• **Problem**
Starting at the first line of the entries below, output every line exactly, up to and including the line with "let s := markDone".

Start of Exercise materials

/-- An instance treats an attempt as dropped (R160, R161): its context and what it has sent up of it are discarded; it
prepares the next attempt, or the chunk has failed. A BARRIER's next arrivals open a context as the first did. `drop`: it is
this instance whose dwell limit passed. Of an operation completed here, only a chunk with nothing to come down can be made
again: its results have come down otherwise. -/
def abortAttempt (gid : Nat) (k : Nat × Option Nat) (op : Op) (c a : Nat) (drop : Bool) (s : State) : State :=
  match findGroup s gid with
  | none => s
  | some g => match instAt g k with
    | none => s
    | some i =>
      let s := updInst gid k (fun i => { i with aborted := i.aborted ++ [(op.seq, c, a)] }) s
      let s := match ctxAt i op.seq c with
        | some x => if x.attempt ≤ a then
            let gone (y : Stitch) : Bool := y.kind == .reduce && y.group == gid && (y.node, y.shard) == k && y.seq == op.seq &&
              y.chunk == c && y.attempt == x.attempt
            closeCtx gid k op.seq c { s with bed := { s.bed with queue := s.bed.queue.filter (!gone ·) } }
          else s
        | none => s
      let s := forEach (g.transfers.filter fun t => t.dir == 0 && (t.node, t.shard) == k && t.seq == op.seq &&
        t.chunk == c && decide (t.attempt ≤ a)) (dropTransfer gid) s
      let below := instDone op i c
      if g.record.retryLimit < a + 1 then
        markDone gid k op c (failChunk gid op.seq c (updInst gid k (fun i => { i with
          retries := i.retries.filter fun q => !(q.1 == op.seq && q.2.1 == c) }) s))
      else if op.op = 5 then
        if op.again then s
        else updInst gid k (fun i => { i with passed := i.passed.filter (· != (op.seq, c)) }) s
      else if isReducing op.op ∧ (below ∨ drop) ∧ (!op.again ∨ (instNeeds g.record op i c).isEmpty) then
        let s := markDone gid k op c (updInst gid k (fun i => { i with
          retries := (i.retries.filter fun q => !(q.1 == op.seq && q.2.1 == c)) ++ [(op.seq, c, a + 1)] }) s)
        startRetry gid k s
      else s

/-- CHUNK_ABORT (c, a) taken by an instance once, and passed on (R160). -/
def takeAbort (gid : Nat) (k : Nat × Option Nat) (op : Op) (c a : Nat) (skip : Option Nat) (drop : Bool) (s : State) : State :=
  match (findGroup s gid).bind fun g => (instAt g k).map fun i => (g, i) with
  | none => s
  | some (g, i) =>
    if i.aborted.contains (op.seq, c, a) then s
    else
      let s := sendAborts gid i (op.seq % 65536) c a skip [(entryOf g.record (rootShard g.record op c)).owner] s
      abortAttempt gid k op c a drop s

/-- The effect on this module's contexts of a CHUNK_ABORT that has been forwarded already (R160). -/
def applyAbort (gid : Nat) (k : Nat × Option Nat) (op : Op) (c a : Nat) (s : State) : State :=
  match (findGroup s gid).bind fun g => instAt g k with
  | some i => if i.aborted.contains (op.seq, c, a) then s else abortAttempt gid k op c a false s
  | none => s

/-- Instances here next to a node in the pattern, with work on a chunk. -/
def nextTo (g : Group) (op : Op) (node c : Nat) : List Inst :=
  g.insts.filter fun i =>
    hasWork g.record op i c && (((parentOf g.record i.node).map (·.1)) == some node ||
      ((parentOf g.record node).map (·.1)) == some i.node)

/-- CHUNK_ABORT received. -/
def recvAbort (v : Via) (p : Packet) (s : State) : State :=
  let gid := field p.hdr 8 3
  let a := bits (field p.hdr 11 1) 3 0
  let node := field p.hdr 12 2
  let lo := field p.hdr 14 2
  let c := field p.hdr 16 4
  match liveGroup s gid with
  | none => inactiveDrop v.port s
  | some g => match nameAgain g lo s with
    | (s, .past) => s
    | (s, .now op) => forEach (nextTo g op node c) (fun i s => takeAbort gid (instKey i) op c a (some node) false s) s
    | (s, .later) =>
      let same (q : Packet) : Bool := field q.hdr 8 12 == field p.hdr 8 12
      if g.earlyAborts.any same then s
      else
        let near := g.insts.filter fun i => ((parentOf g.record i.node).map (·.1)) == some node ||
          ((parentOf g.record node).map (·.1)) == some i.node
        let owners := (g.record.shards.map (·.owner)).eraseDups
        forEach near (fun i s => sendAborts gid i lo c a (some node) owners s)
          (updGroup gid (fun g => { g with earlyAborts := g.earlyAborts ++ [p] }) s)

/-- A CHUNK_ABORT that came before its operation was posted takes effect (R160). -/
def laterAbort (p : Packet) (s : State) : State :=
  let gid := field p.hdr 8 3
  let c := field p.hdr 16 4
  match findGroup s gid with
  | none => s
  | some g => match nameOp g (field p.hdr 14 2) with
    | .now op => forEach (nextTo g op (field p.hdr 12 2) c) (fun i =>
        applyAbort gid (instKey i) op c (bits (field p.hdr 11 1) 3 0)) s
    | _ => s

/-! ## Contributions to a reducing operation, and arrivals (R146, R158, R159) -/

/-- Slot named by a contributor bitmap of exactly one bit below n (R222, Table 7.13). -/
def contribSlot (v n : Nat) : Option Nat := (List.range n).find? fun k => v == 2 ^ k

/-- A context whose slots may be full is dispatched. A one-slot stitch whose slot lies in a staging hank with an
uncorrectable error is dropped (R35); a longer one is dropped when it has read its slots. -/
def fillOrDrop (gid : Nat) (k : Nat × Option Nat) (op : Op) (c slot : Nat) (s : State) : State :=
  match (findGroup s gid).bind fun g => ((instAt g k).bind (ctxAt · op.seq c)).map (g, ·) with
  | some (g, x) =>
    if x.slots.length = 1 ∧ op.op ≠ 5 ∧ bufferLost s g (x.bufs.getD slot 0) (slotBytes (x.slots.getD slot {})).length then
      takeAbort gid k op c x.attempt none true (count { code := 0x11 } 1 s)
    else fillCheck gid k op.seq c s
  | none => fillCheck gid k op.seq c s

/-- A packet taken by an open context: recorded, the dwell timer started, the slot acknowledged when full, and the
stitch dispatched when all are. -/
def intoCtx (gid : Nat) (k : Nat × Option Nat) (op : Op) (c slot off total : Nat) (v : Via) (p : Packet) (s : State) :
    State :=
  match (findGroup s gid).bind fun g => ((instAt g k).bind (ctxAt · op.seq c)).map (g, ·) with
  | none => s
  | some (g, x) =>
    let b := x.slots.getD slot {}
    if x.stage ≠ .filling ∨ b.full ∨ meets b off (pUnits p) then dupDrop v.port p s
    else
      let b := if op.op = 5 then { b with full := true } else record b off total p
      let s := updCtx gid k op.seq c (fun x => { x with
        slots := x.slots.set slot b, start := some (x.start.getD s.clock.now)
        order := if b.full then joinOrder slot v.tick x.order else x.order })
        (if op.op = 5 then s else countStaged g 0x21 (x.bufs.getD slot 0) (off * 256) p.payload.length s)
      if b.full then
        let s := if v.acked then s else sendTack (pSrc p) gid 0 0 x.attempt k.1 (op.seq % 65536) c slot 0 0 s
        let s := match findGroup s gid with
          | some g => match (instAt g k).bind fun i => slotEndpoint g.record i slot with
            | some _ => foldInput g op (nodeLo (nodeAt g.record k.1) + slot) c (slotBytes b) s
            | none => s
          | none => s
        fillOrDrop gid k op c slot s
      else s

/-- A contribution to a chunk of an instance: into its context, into one it opens, held, or discarded. -/
def contribute (gid : Nat) (k : Nat × Option Nat) (op : Op) (c a slot off total : Nat) (v : Via) (p : Packet)
    (s : State) : State :=
  match (findGroup s gid).bind fun g => (instAt g k).map fun i => (g, i) with
  | none => s
  | some (_, i) =>
    -- attempt a > 0 before its CHUNK_ABORT has the effect of that (R160)
    let behind : Bool := match ctxAt i op.seq c with
      | some x => decide (x.attempt < a)
      | none => true
    let s := if 0 < a ∧ behind ∧ !(i.aborted.contains (op.seq, c, a - 1)) then takeAbort gid k op c (a - 1) none false s
      else s
    match (findGroup s gid).bind fun g => (instAt g k).map fun i => (g, i) with
    | none => s
    | some (g, i) =>
      if i.aborted.any fun q => q.1 == op.seq && q.2.1 == c && decide (a ≤ q.2.2) then dupDrop v.port p s
      else match ctxAt i op.seq c with
      | some x =>
        if a < x.attempt then dupDrop v.port p s
        else if a = x.attempt then intoCtx gid k op c slot off total v p s
        else s
      | none =>
        let pos := windowPos g (fun o c => hasWork g.record o i c) (i.baseSeq, i.baseChunk) (op.seq, c) g.record.window
        if instDone op i c then
          (if i.retries.contains (op.seq, c, a) then hold gid v p s else dupDrop v.port p s)
        else if isReducing op.op ∧ g.record.window ≤ pos then drop v.port 16 s
        else if g.pause ≠ .running then hold gid v p s
        else match openCtx g op i c a false s with
          | some s => intoCtx gid k op c slot off total v p s
          | none => hold gid v p s

/-! ## Forwarded chunks (R151, R152) -/

def bufIs (b : PartBuf) (x : PartBuf) : Bool :=
  b.kind == x.kind && b.seq == x.seq && b.chunk == x.chunk && b.slot == x.slot && b.fmt == x.fmt && b.src == x.src &&
  b.dst == x.dst

/-- A chunk buffer opened for a packet, in place of what was held of its stream; none where the group's reservation has none
left (R168, R169). -/
def openBuf (gid : Nat) (p : Packet) (s : State) : Option (Nat × State) :=
  let s := match heldKey p with
    | some k => freeHeld gid (· == k) s
    | none => s
  match findGroup s gid with
  | some g => if hasBuffers g 1 s then some (takeBuffer g 1 s) else none
  | none => none

/-- The buffer a packet goes into: the one its chunk has, or one opened for it. -/
def bufferFor (gid : Nat) (b : PartBuf) (p : Packet) (s : State) : Option (Nat × State) :=
  match b.cells with
  | some n => some (n, s)
  | none => openBuf gid p s

/-- A packet recorded in a chunk buffer of an instance; the buffer and its number, out of the instance, once it is full: its
bytes are then read from it (R148). -/
def intoBuf (gid : Nat) (k : Nat × Option Nat) (key : PartBuf) (off total : Nat) (v : Via) (p : Packet) (s : State) :
    State × Option (SlotBuf × Nat) :=
  match (findGroup s gid).bind fun g => (instAt g k).map (g, ·) with
  | none => (s, none)
  | some (g, i) =>
    let old := (i.bufs.find? (bufIs key)).getD key
    if meets old.buf off (pUnits p) then (dupDrop v.port p s, none)
    else match bufferFor gid old p s with
    | none => (hold gid v p s, none)
    | some (n, s) =>
      let b := record old.buf off total p
      let rest (i : Inst) : List PartBuf := i.bufs.filter (!bufIs key ·)
      let s := countStaged g 0x21 n (off * 256) p.payload.length s
      if b.full then
        (countStaged g 0x20 n 0 (slotBytes b).length (updInst gid k (fun i => { i with bufs := rest i }) s),
          some (b, n))
      else (updInst gid k (fun i => { i with bufs := rest i ++ [{ key with buf := b, cells := some n }] }) s, none)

End of Exercise materials

• **Your solution**
/-- An instance treats an attempt as dropped (R160, R161): its context and what it has sent up of it are discarded; it
prepares the next attempt, or the chunk has failed. A BARRIER's next arrivals open a context as the first did. `drop`: it is
this instance whose dwell limit passed. Of an operation completed here, only a chunk with nothing to come down can be made
again: its results have come down otherwise. -/
def abortAttempt (gid : Nat) (k : Nat × Option Nat) (op : Op) (c a : Nat) (drop : Bool) (s : State) : State :=
  match findGroup s gid with
  | none => s
  | some g => match instAt g k with
    | none => s
    | some i =>
      let s := updInst gid k (fun i => { i with aborted := i.aborted ++ [(op.seq, c, a)] }) s
      let s := match ctxAt i op.seq c with
        | some x => if x.attempt ≤ a then
            let gone (y : Stitch) : Bool := y.kind == .reduce && y.group == gid && (y.node, y.shard) == k && y.seq == op.seq &&
              y.chunk == c && y.attempt == x.attempt
            closeCtx gid k op.seq c { s with bed := { s.bed with queue := s.bed.queue.filter (!gone ·) } }
          else s
        | none => s
      let s := forEach (g.transfers.filter fun t => t.dir == 0 && (t.node, t.shard) == k && t.seq == op.seq &&
        t.chunk == c && decide (t.attempt ≤ a)) (dropTransfer gid) s
      let below := instDone op i c
      if g.record.retryLimit < a + 1 then
        markDone gid k op c (failChunk gid op.seq c (updInst gid k (fun i => { i with
          retries := i.retries.filter fun q => !(q.1 == op.seq && q.2.1 == c) }) s))
      else if op.op = 5 then
        if op.again then s
        else updInst gid k (fun i => { i with passed := i.passed.filter (· != (op.seq, c)) }) s
      else if isReducing op.op ∧ (below ∨ drop) ∧ (!op.again ∨ (instNeeds g.record op i c).isEmpty) then
        let s := markDone gid k op c (updInst gid k (fun i => { i with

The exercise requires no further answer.